Start of EXERCISE DATA
/-- A block's DRAM form from its element bytes and scales. -/
def sxPackBlock (m e shift : Nat) (el : Nat → Nat) : List Byte :=
  let w := m + 2
  let x := (List.range 16).foldl (fun a j =>
    let b := el j
    let spare := if j < 8 then bitAt e j else bitAt shift (j - 8)
    a + (spare.toNat + 2 * bits b 6 (7 - m) + (bitAt b 7).toNat * 2 ^ (m + 1)) * 2 ^ (w * j)) 0
  leBytes (2 * w) x

/-- The element byte `j` of a block in DRAM form. -/
def sxUnpackElem (m x j : Nat) : Nat :=
  let fld := bits x ((m + 2) * j + m + 1) ((m + 2) * j)
  (bitAt fld (m + 1)).toNat * 128 + bits fld m 1 * 2 ^ (7 - m)

/-- E and the shift byte of a block in DRAM form. -/
def sxUnpackScale (m x lo : Nat) : Nat := (List.range 8).foldl (fun a j => a + (bitAt x ((m + 2) * (lo + j))).toNat * 2 ^ j) 0

/-- A row in memory form (R370). -/
def rowOut (m : Memory) (t : Tile) (i : Nat) : List Byte :=
  match tagSx t.tag with
  | some k =>
    (List.range (t.cols / 16)).flatMap (fun b =>
      sxPackBlock k (m.read (scaleAddr t i b)).toNat (m.read (scaleAddr t i b + 1)).toNat (fun j => (m.read (elemAddr t i (16 * b + j))).toNat))
  | none => m.readBytes (elemAddr t i 0) (rowBytes t)

/-- A row of memory form written into the scratchpad. -/
def rowIn (m : Memory) (t : Tile) (i : Nat) (bs : List Byte) : Memory :=
  match tagSx t.tag with
  | some k =>
    (List.range (t.cols / 16)).foldl (fun m b =>
      let x := leValue ((bs.drop (b * (2 * (k + 2)))).take (2 * (k + 2)))
      let m := (List.range 16).foldl (fun m j => m.write (elemAddr t i (16 * b + j)) (BitVec.ofNat 8 (sxUnpackElem k x j))) m
      (m.write (scaleAddr t i b) (BitVec.ofNat 8 (sxUnpackScale k x 0))).write (scaleAddr t i b + 1) (BitVec.ofNat 8 (sxUnpackScale k x 8))) m
  | none => m.writeBytes (elemAddr t i 0) bs

/-! ### Checksums (R172, R375) -/

/-- RNE(c + x), subnormals kept, NaN canonical. -/
def addF32 (c : Nat) (x : FpNum) : Nat := (fmtF32.sum 0 false [] [fmtF32.read false c, x]).1

/-- The tag has checksums. -/
def checksummed (tag : Nat) : Bool := tag == 3 || tag == 4 || tag == 5 || (tagSx tag).isSome

def rowSumsOf (m : Memory) (t : Tile) : List W32 :=
  (List.range 64).map (fun i => if i < t.rows then BitVec.ofNat 32 ((List.range t.cols).foldl (fun c j => addF32 c (tileNum m t i j)) 0) else 0)

def colSumsOf (m : Memory) (t : Tile) : List W32 :=
  (List.range 64).map (fun j => if j < t.cols then BitVec.ofNat 32 ((List.range t.rows).foldl (fun c i => addF32 c (tileNum m t i j)) 0) else 0)

/-- The tile at the end of a fill, with the sums of what the fill has moved into `m`. -/
def filled (m : Memory) (t : Tile) : Tile :=
  if checksummed t.tag then { t with st := .ready, chkValid := true, rowSums := rowSumsOf m t, colSums := colSumsOf m t }
  else { t with st := .ready, chkValid := false }

/-- `.chk` finds a difference. -/
def chkFails (m : Memory) (t : Tile) : Bool := t.chkValid && (rowSumsOf m t != t.rowSums || colSumsOf m t != t.colSums)

/-- The team's tile `n` changed. -/
def onTile (s : State) (team n : Nat) (fn : Tile → Tile) : State :=
  { s with teams := s.teams.modify team (fun t => { t with tiles := t.tiles.modify n fn }) }

def setScratch (s : State) (team : Nat) (m : Memory) : State :=
  { s with teams := s.teams.modify team (fun t => { t with scratch := m }) }

/-! ### Accumulator tiles (R174 to R176) -/

/-- The physical tile behind a command's handle. -/
def physAcc (j : Job) : Nat := j.team.accs.getD (accField j.c.fields) 0

def accTile (s : State) (core h : Nat) : AccTile := ((coreOf s core).accTiles.find h).getD { data := [], shadow := none }

def setAcc (s : State) (core h : Nat) (a : AccTile) : State :=
  let c := coreOf s core
  setCore s core { c with accTiles := c.accTiles.insert h a }

/-- Element (i, j) of a tile. -/
def accRead (a : Map W32) (i j : Nat) : W32 := (Map.find a (64 * i + j)).getD 0

/-- An element written; +0 leaves no entry. -/
def accWrite (a : Map W32) (i j : Nat) (x : W32) : Map W32 := if x == 0 then a.erase (64 * i + j) else a.insert (64 * i + j) x

/-- The region of another group owns the tile's shadow (R176). -/
def shadowAway (s : State) (j : Job) : Bool :=
  match (accTile s j.team.core (physAcc j)).shadow with
  | some sh => sh.owner != j.gid
  | none => false

/-- The shadow that a command of an open region takes first (R175). -/
def takeShadow (s : State) (j : Job) : State :=
  let a := accTile s j.team.core (physAcc j)
  if j.c.region && j.g.region.isOpen && a.shadow.isNone then
    setAcc s j.team.core (physAcc j) { a with shadow := some { owner := j.gid, data := a.data } }
  else s

/-! ### Products (R40, R41, R374) -/

/-- A(i, k) under the layout, from the operand buffer. -/
def opA (m : Memory) (lay : Nat) (t : Tile) (i k : Nat) : FpNum := if bitAt lay 0 then tileNum m t k i else tileNum m t i k
/-- B(k, j). -/
def opB (m : Memory) (lay : Nat) (t : Tile) (k j : Nat) : FpNum := if bitAt lay 1 then tileNum m t k j else tileNum m t j k

/-- c after one k-block from `k0`: an exact sum of products with one rounding, or for F32 a rounded product and a rounded sum,
whose zero has the sign that an IEEE 754 addition gives it (log 64). -/
def kStep (t : Ty) (a b : Nat → FpNum) (c k0 : Nat) : Nat :=
  if t == .f32 then
    if (fmtF32.read false c).isNan then fmtF32.nan
    else addF32 c (fmtF32.read false (fmtF32.sum 0 false [(a k0, b k0)] []).1)
  else
    (fmtF32.sum 0 false ((List.range (kBlock t)).map (fun d => (a (k0 + d), b (k0 + d)))) [.fin false 0 0, fmtF32.read false c]).1

/-- An element of the product after the k-blocks from `from_` to below `to_`. -/
def kSum (t : Ty) (a b : Nat → FpNum) (c from_ to_ : Nat) : Nat :=
  (List.range (to_ - from_)).foldl (fun c d => kStep t a b c ((from_ + d) * kBlock t)) c

/-- The accumulator tile after k-blocks `from_` to below `to_` of an `mma`. -/
def mmaBlocks (j : Job) (acc : Map W32) (from_ to_ : Nat) : Map W32 :=
  let f := j.c.fields
  let lay := j.c.va.toNat
  let ta := j.c.tilesAt.getD 0 Tile.freed
  let tb := j.c.tilesAt.getD 1 Tile.freed
  let (m, n, _, _) := mmaShape lay ta tb
  (List.range m).foldl (fun acc i =>
    (List.range n).foldl (fun acc k =>
      accWrite acc i k (BitVec.ofNat 32 (kSum f.ty (fun x => opA j.c.buf lay ta i x) (fun x => opB j.c.buf lay tb x k) (accRead acc i k).toNat from_ to_)))
      acc) acc

/-- The k-blocks of an `mma`. -/
def mmaCount (j : Job) : Nat :=
  let (_, _, k, _) := mmaShape j.c.va.toNat (j.c.tilesAt.getD 0 Tile.freed) (j.c.tilesAt.getD 1 Tile.freed)
  k / kBlock j.c.fields.ty

/-! ### The matrix engine (R374 to R377) -/

/-- The command's rectangle. -/
def jobRect (j : Job) : Rect := rectOf j.c.fields j.c.vb.toNat

/-- Row `i` of the rectangle in memory. -/
def rectRow (j : Job) (i : Nat) : List Loc := cmdLocs j (vaByte (jobVa j j.c.va) (i * (jobRect j).pitch)) ((jobRect j).cols * 4)

/-- An `mload`'s source read whole into the buffer, element (i, j) at 256 i + 4 j. -/
def readRect (s : State) (j : Job) : EngRead :=
  let r := jobRect j
  if toTile j.c.fields then
    let t := tileOf j.team (tileA j.c.fields)
    .ok s ((List.range r.rows).flatMap (fun i => j.team.scratch.readBytes (elemAddr t i 0) (r.cols * 4)))
  else engRead s j ((List.range r.rows).flatMap (rectRow j))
End of EXERCISE DATA
_ACTION ITEM_
The lines from the one with "(r.cols * 4)))" through the end of the data above are to be set down exactly, with both boundary lines included and no other lines.

_ANSWER TO THE EXERCISE_
    .ok s ((List.range r.rows).flatMap (fun i => j.team.scratch.readBytes (elemAddr t i 0) (r.cols * 4)))
  else engRead s j ((List.range r.rows).flatMap (rectRow j))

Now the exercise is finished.